"The year was 1986: a time of Cold War espionage and deep suspicion. Relations between Washington and Moscow were starting to thaw, yet a staggering stockpile of almost 70,000 nuclear warheads meant the threat of annihilation lingered in the air. Then something pretty extraordinary happened: Soviet leader Mikhail Gorbachev sent a letter to Ronald Reagan proposing they "enter the third millennium without nuclear weapons.""
""It cemented the idea that nuclear disarmament is something that we need to aspire to," Nick Ritchie, professor of international security at the University of York, tells Slate. Fast forward to today, however, and that nuclear-free vision is yet to materialize. Nuclear stockpiles are creeping up again (we're now at around 12,400), and the world appears to be drifting toward a "new nuclear arms race" that is prompting concern among experts."

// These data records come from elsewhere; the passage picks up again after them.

-- ==== Sys2Proof/Tests/Slice0.lean ====
section
/-! SUPPORT. Tests of the model, with expected results from the spec's test vectors (spec 95) or its encodings, and a witness
for the hypotheses of every statement. -/

namespace Sys2Proof.Tests

open Sys2Proof.Machine

set_option Elab.async false

/-! ## Helpers -/

/-- The meaning answers a next state with the property. -/
def answers (r : Result) (p : State → Bool) : Bool :=
  match r with
  | .next t => p t
  | .fault _ => false
  | .refused _ => false

theorem exists_next {r : Result} {p : State → Bool} (h : answers r p = true) : ∃ t, r = .next t ∧ p t = true := by
  cases r with
  | next t => exact ⟨t, rfl, h⟩
  | fault f => cases h
  | refused f => cases h

/-- The reset state of the smallest block the parameters allow (00 R7). -/
def tiny : State := State.resetWith { bnBits := 64, dmemBytes := 32 }

/-- The same with a command running. -/
def busy : State := { tiny with status := { tiny.status with busy := true } }

/-- The same with the next event given. -/
def facing (e : Event) (s : State) : State := { s with events := [e] }

/-- A string of `k` bytes from one number. -/
def hex (k n : Nat) : List Byte := beBytesN k n

/-- The key of V1. -/
def keyed : State :=
  { tiny with kbits := 128, keylen := 16, key := bufOfList 32 (hex 16 0x2b7e151628aed2a6abf7158809cf4f3c) }

/-- The key of V4. -/
def keyed256 : State :=
  { tiny with
    kbits := 256
    keylen := 32
    key := bufOfList 32 (hex 32 0x603deb1015ca71be2b73aef0857d77811f352c073b6108d72d9810a30914dff4) }

/-- The plaintext of V1. -/
def plain : Block := bufOfList 16 (hex 16 0x3243f6a8885a308d313198a2e0370734)

/-- The ciphertext of V1. -/
def cipher : Block := bufOfList 16 (hex 16 0x3925841d02dc09fbdc118597196a0b32)

/-- The block of V7. -/
def counting : State := { tiny with blk := bufOfList 16 (hex 16 0x000102030405060708090a0b0c0d0e0f) }

/-- The schedule of V2. -/
def scheduled : State :=
  { keyed with w := scheduleReg keyed.expanded, status := keyed.status.setSchedule 10, blk := plain }

/-- A message in the data buffer. -/
def withMessage (m : List Byte) (s : State) : State :=
  { s with dmem := s.dmem.writeBytes 0 m, dlen := BitVec.ofNat 32 m.length }

/-- A source that answers the bytes and then fails. -/
def withDraws (bytes : List Byte) (s : State) : State :=
  { s with rng := { script := bytes.map some ++ [none], used := 0 } }

/-- A running search with the progress `p`. -/
def searching (p : Search) (bits rounds : Nat) : State :=
  { busy with ntbits := BitVec.ofNat 32 bits, ntrounds := BitVec.ofNat 8 rounds, srch := p }

/-- The word of `STATUS` after a command, and the bytes at the front of the data buffer. -/
def endsAs (w : Word) (dmem : List Byte) (t : State) : Bool :=
  t.status.toWord == w && t.dmem.readBytes 0 dmem.length == dmem

/-! ## Well-formedness and decoding -/

/-- 30 R90: a round above 255 has no encoding. -/
theorem test_wf_refuses_wide_round : (Instr.ark 256).wf = false := by decide

/-- 30 R91, R94: round 255 has one. -/
theorem test_wf_takes_round_255 : (Instr.ark 255).wf = true := by decide

/-- 30 R91: the words of U1, from the `OP` column. -/
theorem test_decode_key : decode 0x00000001 = .ok .kexp ∧ decode 0x00000002 = .ok .rkey := by decide

/-- 30 R90, R91: `ARG = 0x0A`, `OP = 0x10`: ARK of round 10; `ARG = 0xFF` is legal too. -/
theorem test_decode_ark : decode 0x00000A10 = .ok (.ark 10) ∧ decode 0x0000FF10 = .ok (.ark 255) := by decide

/-- 30 R91: the words of U2, from the `OP` column. -/
theorem test_decode_round : decode 0x00000011 = .ok .subb ∧ decode 0x00000012 = .ok .shrow ∧
    decode 0x00000013 = .ok .mixc ∧ decode 0x00000015 = .ok .isubb ∧ decode 0x00000016 = .ok .ishrow ∧
    decode 0x00000017 = .ok .imixc ∧ decode 0x00000018 = .ok .encb ∧ decode 0x00000019 = .ok .decb := by decide

/-- 30 R91: the words of U3, from the `OP` column. -/
theorem test_decode_message : decode 0x00000020 = .ok .pad ∧ decode 0x00000021 = .ok .unpad ∧
    decode 0x00000022 = .ok .encm ∧ decode 0x00000023 = .ok .decm := by decide

/-- 30 R91: the words of U4, from the `OP` column. -/
theorem test_decode_number : decode 0x00000030 = .ok .egcd ∧ decode 0x00000031 = .ok .minv ∧
    decode 0x00000032 = .ok .ptst ∧ decode 0x00000033 = .ok .pgen := by decide

/-- 30 R91: the words of U5, from the `OP` column. -/
theorem test_decode_rsa : decode 0x00000040 = .ok .mexp ∧ decode 0x00000041 = .ok .kgen ∧
    decode 0x00000042 = .ok .renc ∧ decode 0x00000043 = .ok .rdec := by decide

/-- V24: illegal words, by the reason. -/
theorem test_decode_illegal : decode 0x00000000 = .error .reservedOp ∧ decode 0x00000014 = .error .reservedOp ∧
    decode 0x00000101 = .error .argNotZero ∧ decode 0x80000001 = .error .reservedBits ∧
    decode 0x0001FF10 = .error .reservedBits := by decide
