-- ==== Sys2Proof/Machine/StateHost.lean ====
section
/-! DEFINITION. The state of the host side: windows and command slots, leases, staging banks, plans,
sessions, receipts, streams, jobs, ports (chapters 05, 06, 08, 09 and 18). -/

namespace Sys2Proof.Machine

/-- States of a command slot, coded as in VI_CMD_STATUS (R235, R237). -/
inductive SlotState where
  | idle | posted | closed | running
deriving DecidableEq, Repr

/-- An accepted command: its opcode value of R249, its packet fields in G2 form (R239, R240), its
parameters, and the epoch, the device time and the phases of its acceptance. -/
structure Cmd where
  opcode : Nat
  tag : BitVec 16
  session : Nat
  inl : Bytes
  params : Bytes
  g1 : Bool
  epoch : Nat
  time : Nat
  /-- the measure of each phase source at the tick of acceptance, for a relative descriptor (R39, R40). -/
  phases : List (BitVec 64) := []
deriving DecidableEq, Repr

/-- The content of a reply entry (R242). -/
structure Reply where
  status : Nat
  detail : Nat := 0
  epoch : Nat := 0
  value : Nat := 0
  index : Nat := 0
deriving DecidableEq, Repr

/-- What a running Forecourt command has changed that ending it takes back (R263): the regions that it loaded; a job's checkpoint
before it, with the records written since; or the component that it staged in a slot, and the boot record's flags before. -/
inductive Undo where
  | nothing
  | regions (ks : List (Nat × Nat))
  | ckpt (job : Nat) (old : Option (List (Nat × Bytes × Bool) × Nat × Nat)) (since kept : Nat)
  | staged (component : Nat) (slot : Bool) (active trial : Bool) (tries : Nat)
deriving DecidableEq, Repr

/-- A window's command slot (R235 to R238, R242). `closed` is the state SEALED. `behind` is the ABORT posted
(false) or sealed (true) behind the running command. `result` is the reply that awaits its writing. -/
structure CmdSlot where
  pkt : Bytes := List.replicate 64 0
  state : SlotState := .idle
  params : Bytes := []
  /-- bytes appended since the last acceptance or flush, counted past the 512 that are kept (R238). -/
  appended : Nat := 0
  behind : Option Bool := none
  behindPkt : Bytes := []
  postRefused : Bool := false
  lateWrite : Bool := false
  postRefusedCnt : BitVec 8 := 0
  lateWriteCnt : BitVec 8 := 0
  replyHead : BitVec 4 := 0
  replyCount : BitVec 16 := 0
  replies : Tab Bytes := []
  running : Option Cmd := none
  abortCmd : Option Cmd := none
  result : Option Reply := none
  /-- the running Forecourt command has begun, so its effects are to be undone if it is ended (R263). -/
  begun : Bool := false
  undo : Undo := .nothing
deriving DecidableEq, Repr

/-- A VI window or the operator window (R233, R247, R261, R395, R486, R487). -/
structure Window where
  slot : CmdSlot := {}
  isOpen : Bool := false
  gen : Nat := 0
  msgMajor : Nat := 0
  msgMinor : Nat := 0
  vector : BitVec 16 := 0
  driver : Word := 0
  lastStatus : Nat := 0
  lastDetail : Nat := 0
  lastEpoch : Nat := 0
  errRecord : Bool := false
  errSession : Bool := false
  errDegraded : Bool := false
  errRecordCnt : BitVec 8 := 0
  errSessionCnt : BitVec 8 := 0
  errDegradedCnt : BitVec 8 := 0
  lastRec : BitVec 32 := 0
  /-- a flag of VI_ERR_STATUS was set since the last dispatch tick (R395). -/
  errNotice : Bool := false
  sessSel : BitVec 14 := 0
  freeBad : Bool := false
  freeBadCnt : BitVec 8 := 0
deriving DecidableEq, Repr

/-- Leasable resources: the layout of VI_LEASE_RES, and the mask of streams (R254). -/
structure Res where
  bits : BitVec 64 := 0
  cs : BitVec 256 := 0
deriving DecidableEq, Repr

/-- A lease or grant: `last` none means until dropped (R255). -/
structure Lease where
  win : Nat
  res : Res
  first : Nat
  last : Option Nat
deriving DecidableEq, Repr

/-- A LEASE_TAKE held until its arbitration (R255). -/
structure HeldTake where
  win : Nat
  res : Res
  first : Nat
  last : Option Nat
deriving DecidableEq, Repr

"Central to the idea of global nuclear disarmament was the historic Reykjavik Summit of October 1986 in Iceland, where, alongside top negotiators and aides, Reagan and Gorbachev met in person and nearly agreed to a nuclear-free future. It had already been quite a year: the doomed Challenger space shuttle had exploded months earlier, and the disaster at Chernobyl was on everyone's minds."
In 1986, Cold War tensions coexisted with a huge nuclear arsenal of nearly 70,000 warheads. Soviet leader Mikhail Gorbachev proposed to Ronald Reagan that they 'enter the third millennium without nuclear weapons,' leading to the Reykjavik Summit where the two leaders nearly agreed to eliminate global nuclear arms. The summit reinforced nuclear disarmament as an aspiration but failed to produce lasting elimination. Since then nuclear stockpiles have fallen to about 12,400 yet are now rising again amid treaty expirations, renewed geopolitical tensions, and accelerating atomic programs, raising concerns of a new nuclear arms race. Lessons from 1986 may inform current diplomacy.